I found myself writing this:

.. and this is before we consider mathematics proper.

It seemed like a natural kind of thing to write, but I couldn't find an example of it. I get the impression it's OK to use it in this way; to mean the major mathematical schools in this case (rather than people who just do mathematics).

Is there any objection to this?


3 Answers 3


It is grammatically correct but does not mean mathematical schools. It means mathematics in the most strict, literal sense.

If by major mathematical schools you mean major mathematical philosophies or major groups of people who share a mathematical philosophy (such as those listed at Wikipedia), then one alternative would be:

… and this is before we consider major mathematical schools of thought.

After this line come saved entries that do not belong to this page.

-- ==== Sys2Proof/Machine/Dram.lean ====
section
/-! DEFINITION. The DRAM channels: address interleaving, requests, service, training, repair and the DRM commands (R305 to
R340). -/

namespace Sys2Proof.Machine

/-! ## Places (R311, R312) -/

/-- The DIMM whose SPD gives a channel's geometry. -/
def channelDimm (s : State) (c : Nat) : Dimm := ((dchanOf s c).dimms.findSome? id).getD default

/-- DIMMs of a channel. -/
def dimmCount (s : State) (c : Nat) : Nat := ((dchanOf s c).dimms.filter (fun d => d.isSome)).length

/-- Channel, sub-channel and sub-channel line of window line l (R311). -/
def lineChan (s : State) (l : Nat) : Nat × Bool × Nat :=
  let c := s.dram.list.length
  let q := l / 4
  let loc := q / c * 4 + l % 4
  (s.dram.list.getD (q % c) 0, loc % 2 == 1, loc / 2)

/-- The fields of a sub-channel line (Table DRM-3, R312). -/
def lineLoc (s : State) (c : Nat) (sub : Bool) (lp : Nat) : DramLoc :=
  let d := channelDimm s c
  let colW := if d.x8 then 6 else 7
  let rankW := bit d.ranks2
  let dimmW := if 2 ≤ dimmCount s c then 1 else 0
  let cidW := d.stackLog2.toNat
  let row := lp / 2 ^ (colW + 5 + rankW + dimmW + cidW)
  { sub := sub, col := field lp 0 colW, bg := field lp colW 3 ^^^ row % 8, ba := field lp (colW + 3) 2,
    rank := field lp (colW + 5) rankW, dimm := field lp (colW + 5 + rankW) dimmW,
    cid := field lp (colW + 5 + rankW + dimmW) cidW, row := row }

/-- The number of a bank within a sub-channel. -/
def DramLoc.bank (x : DramLoc) : Nat := (((x.dimm * 2 + x.rank) * 8 + x.cid) * 8 + x.bg) * 4 + x.ba

/-- The number of a bank group within a channel. -/
def DramLoc.group (x : DramLoc) : Nat := ((((bit x.sub * 2 + x.dimm) * 2 + x.rank) * 8 + x.cid) * 8) + x.bg

/-- The number of a row within a channel. -/
def DramLoc.rowKey (x : DramLoc) : Nat := (x.bank * 2 + bit x.sub) * 2 ^ 18 + x.row

/-- The row of a place. -/
def DramLoc.rowOnly (x : DramLoc) : DramLoc := { x with col := 0 }

/-- Sub-channel of a channel. -/
def subOf (s : State) (c : Nat) (sub : Bool) : SubChan := Tab.get {} (dchanOf s c).subs (bit sub)

/-- Changes a sub-channel. -/
def updSub (c : Nat) (sub : Bool) (f : SubChan → SubChan) (s : State) : State :=
  updDchan c (fun x => { x with subs := Tab.upd {} x.subs (bit sub) f }) s

/-! ## Repair candidates and soft repair (R331, R332) -/

/-- A place as EV_DRAM_PPR and EV_DRAM_UNCORRECTABLE name it (Table MBX-16a). -/
def locData (c : Nat) (x : DramLoc) : List (Nat × Nat) :=
  [(8, c), (8, bit x.sub), (8, x.dimm), (8, x.rank), (8, x.cid), (8, x.bg), (8, x.ba), (32, x.row)]

/-- A DRAM repair entry with PPR_STATE (Table BRG-10). -/
def pprEntry (c : Nat) (x : DramLoc) (state : Nat) : W64 :=
  BitVec.ofNat 64 (fieldsWord [(0, c), (3, bit x.sub), (4, x.dimm % 2), (5, x.rank % 2), (6, x.cid % 8), (9, x.bg % 8),
    (12, x.ba % 4), (14, x.row % 2 ^ 18), (32, state)])

/-- Holds the bank of the soft repair in progress. -/
def holdBank (c : Nat) (s : State) : State :=
  match (dchanOf s c).repair with
  | (x, _) :: _ => updSub c x.sub (fun y => { y with heldBank := some x.bank }) s
  | [] => s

  • the field of mathematics proper. I guess then! hmmmm... the field of proper mathematics is clearly wrong. the proper field of mathematics is a wrong too (for my context). field proper of mathematics?
    – Lucas
    Commented Mar 21, 2012 at 13:32
  • Does my edit help?
    – MetaEd
    Commented Mar 21, 2012 at 17:26
  • As it happens, no, but you would have needed to have the rest of the sentence to know that. I mean mathematicians whose job it is to be mathematicians, rather than scientists or philosophers i.e. defined by profession not disposition. I guess what I just written makes it write quite clear how I should change it. Thankyou for chipping in.
    – Lucas
    Commented Mar 21, 2012 at 21:13
  • In that case change “mathematics proper” to “mathematicians proper” and that ought to express what you mean.
    – MetaEd
    Commented Apr 6, 2012 at 17:34

There is no objection. Proper is one of the postpositive adjectives. Others are seen in phrases such as heir apparent, devil incarnate, body politic. See Wikipedia's page for more examples: Postpositive adjectives


"but I couldn't find an example of it"

In an introduction to Dante's The Divine Comedy the author says: " ... owing to the distinction between bestial malice and malice proper".